Paperwork Reduction Act: This rulemaking does not create any information collection requirements under the Paperwork Reduction Act of 1995 (44 U.S.C. 3501 et seq.). Notwithstanding any other provision of law, no person is required to respond to, nor shall a person be subject to a penalty for failure to comply with, a collection of information subject to the requirements of the Paperwork Reduction Act, unless that collection of information displays a currently valid OMB control number.

Congressional Review Act: Under the Congressional Review Act provisions of the Small Business Regulatory Enforcement Fairness Act of 1996 (5 U.S.C. 801 et seq.), prior to issuing any final rule, the USPTO will submit a report containing the final rule and other required information to the United States Senate, the United States House of Representatives, and the Comptroller General of the Government Accountability Office. However, this action is not a major rule as defined by 5 U.S.C. 804(2).

List of Subjects in 37 CFR Part 11

For the reasons set forth in the preamble, the United States Patent and Trademark Office proposes to amend 37 CFR Part 11 as follows:

PART 11—REPRESENTATION OF OTHERS BEFORE THE UNITED STATES PATENT AND TRADEMARK OFFICE

1. The authority citation for 37 CFR Part 11 continues to read as follows:

Authority: 5 U.S.C. 500, 15 U.S.C. 1123, 35 U.S.C. 2(b)(2), 32, 41.

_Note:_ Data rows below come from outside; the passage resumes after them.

-- ==== Sys2Proof/Certificates/Slice0/Obligations.lean ====
section
/-! DEFINITION. The statements about the engine, each from a numbered rule of spec/. A statement about a command gives the
whole next state wherever it can: every field it does not name is unchanged. `0x001#9` ... `0x100#9` are the bits of
`VLD` (R23). -/

open Sys2Proof Sys2Proof.Machine

/-! ### Decoding and the step -/

/-- R80, R81, R88: each of the twelve command bytes decodes to its command. -/
def Obligations.CommandBytesDecode : Prop :=
  decode 0x10#8 = .ok .lprngNew ∧ decode 0x11#8 = .ok .lprngDraw ∧ decode 0x20#8 = .ok .kdDerive ∧
  decode 0x30#8 = .ok .ddpDecodePU ∧ decode 0x31#8 = .ok .ddpDecodePC ∧ decode 0x32#8 = .ok .ddpDecodeKU ∧
  decode 0x33#8 = .ok .ddpDecodeKC ∧ decode 0x40#8 = .ok .rpaAssemble ∧ decode 0x50#8 = .ok .secRunPU ∧
  decode 0x51#8 = .ok .secRunPC ∧ decode 0x52#8 = .ok .secRunDU ∧ decode 0x53#8 = .ok .secRunDC

/-- R80, R88: decoding an encoded command gives it back, and a byte that decodes is the encoding of what it decodes
to. -/
def Obligations.DecodeEncodeAgree : Prop :=
  (∀ i : Instr, i.WellFormed = true → decode (encode i) = .ok i) ∧
  (∀ (c : Byte) (i : Instr), decode c = .ok i → encode i = c ∧ i.WellFormed = true)

/-- R90: issuing a byte that is none of the twelve is refused: `CST` takes `IllegalCommand` and no other state
changes. -/
def Obligations.ReservedByteRefused : Prop :=
  ∀ (c : Byte) (s : State),
    c ∉ [0x10#8, 0x11#8, 0x20#8, 0x30#8, 0x31#8, 0x32#8, 0x33#8, 0x40#8, 0x50#8, 0x51#8, 0x52#8, 0x53#8] →
    issueCommand c s = .next { s with cst := 1#2 }

/-- R85, log entry 1 (the host's queue is the model's own): when the host's next request issues a command byte, the step
is its issue with the request taken, and for a byte that decodes to `i` it is `exec` of `i`. -/
def Obligations.StepRunsIssuedCommand : Prop :=
  ∀ (c : Byte) (s : State) (q : List HostOp), s.hostq = .issue c :: q →
    step s = issueCommand c { s with hostq := q } ∧
    ∀ i : Instr, decode c = .ok i → step s = exec i { s with hostq := q }

/-- R316, R322, log entry 1 (the host's queue is the model's own): with no request pending the engine does nothing. -/
def Obligations.IdleStepChangesNothing : Prop :=
  ∀ s : State, s.hostq = [] → step s = .next s

/-- R288: every command, and every step, ends in a next state: no fault and no refusal of the model. -/
def Obligations.NothingStopsTheEngine : Prop :=
  (∀ (i : Instr) (s : State), ∃ t, exec i s = .next t) ∧ (∀ s : State, ∃ t, step s = .next t)

/-! ### Reset and the host's operations -/

/-- R34: the registers that reset gives a value, that no item holds one, and that a draw before a seed is refused. -/
def Obligations.ResetValues : Prop :=
  State.reset.fsm = 0#3 ∧ State.reset.err = 0#6 ∧ State.reset.cst = 0#2 ∧ State.reset.mode = 0#2 ∧
  State.reset.vld = 0#9 ∧ State.reset.icur = 0 ∧ (∀ a : Item, State.reset.valid a = false) ∧
  exec .lprngDraw State.reset = .next { State.reset with cst := 2#2 }

/-- R85, R34: `HostReset` brings the same values about from any state, and leaves the host's own side alone (log entry
14). -/
def Obligations.HostResetClears : Prop :=
  ∀ (s : State) (q : List HostOp), s.hostq = .reset :: q →
    ∃ t, step s = .next t ∧ t.fsm = 0#3 ∧ t.err = 0#6 ∧ t.cst = 0#2 ∧ t.mode = 0#2 ∧ t.vld = 0#9 ∧ t.icur = 0 ∧
      t.hostq = q ∧ t.reply = s.reply

/-- R85: each load of the host writes its item, sets the item's validity bit, and changes nothing else; `HostLoadIN`
also puts the cursor at 0, and `HostClearKEY` clears the bit alone. -/
def Obligations.HostLoadsWriteTheirItem : Prop :=
  ∀ (s : State) (q : List HostOp),
    (∀ v, s.hostq = .writeARG v :: q →
      step s = .next { s with hostq := q, regArg := v, vld := s.vld ||| 0x100#9 }) ∧
    (∀ v, s.hostq = .setVER v :: q →
      step s = .next { s with hostq := q, ver := v, vld := s.vld ||| 0x040#9 }) ∧
    (∀ b, s.hostq = .loadIN b :: q →
      step s = .next { s with hostq := q, inp := b, icur := 0, vld := s.vld ||| 0x008#9 }) ∧
    (∀ b, s.hostq = .loadOB b :: q →
      step s = .next { s with hostq := q, ob := b, vld := s.vld ||| 0x002#9 }) ∧
    (∀ b, s.hostq = .loadKEY b :: q →
      step s = .next { s with hostq := q, key := b, vld := s.vld ||| 0x004#9 }) ∧
    (s.hostq = .clearKEY :: q →
      step s = .next { s with hostq := q, vld := s.vld &&& ~~~0x004#9 }) ∧
    (∀ b, s.hostq = .loadPLAIN b :: q →
      step s = .next { s with hostq := q, plain := b, vld := s.vld ||| 0x010#9 })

2. Section 11.22 is amended to add paragraph (f)(3) as follows:

* * * * *

(f) Request for information and evidence by OED Director.

* * * * *

(3) The OED Director shall request information and evidence from the practitioner prior to convening a panel of the Committee on Discipline under § 11.32.

* * * * *

3. Section 11.34 is amended to add paragraph (d) as follows:

Complaint.
* * * * *

(d) Time for filing a complaint. A complaint shall be filed not later than the earlier of either ten years after the date on which the misconduct forming the basis for the proceeding occurred, or one year after the date on which the misconduct forming the basis for the proceeding is made known to an officer or employee of the Office. The date on which the misconduct forming the basis for the proceeding is made known to an officer or employee of the Office is:

(1) with respect to complaints under § 11.24, the date on which the OED Director receives a certified copy of the record or order regarding the practitioner being publicly censured, publicly reprimanded, subjected to probation, disbarred, suspended, or disciplinarily disqualified;

(2) with respect to complaints under § 11.25, the date on which the OED Director receives a certified copy of the record, docket entry, or judgment demonstrating that the practitioner has been convicted of a serious crime; and

(3) with respect to complaints under § 11.32, the date on which the OED Director receives from the practitioner, who is the subject of an investigation commenced under section § 11.22(a), a complete, written response to a request for information and evidence issued pursuant to § 11.22(f)(1)(ii).

Dated: December 30, 2011.

David J. Kappos,

Under Secretary of Commerce for Intellectual Property and Director of the United States Patent and Trademark Office.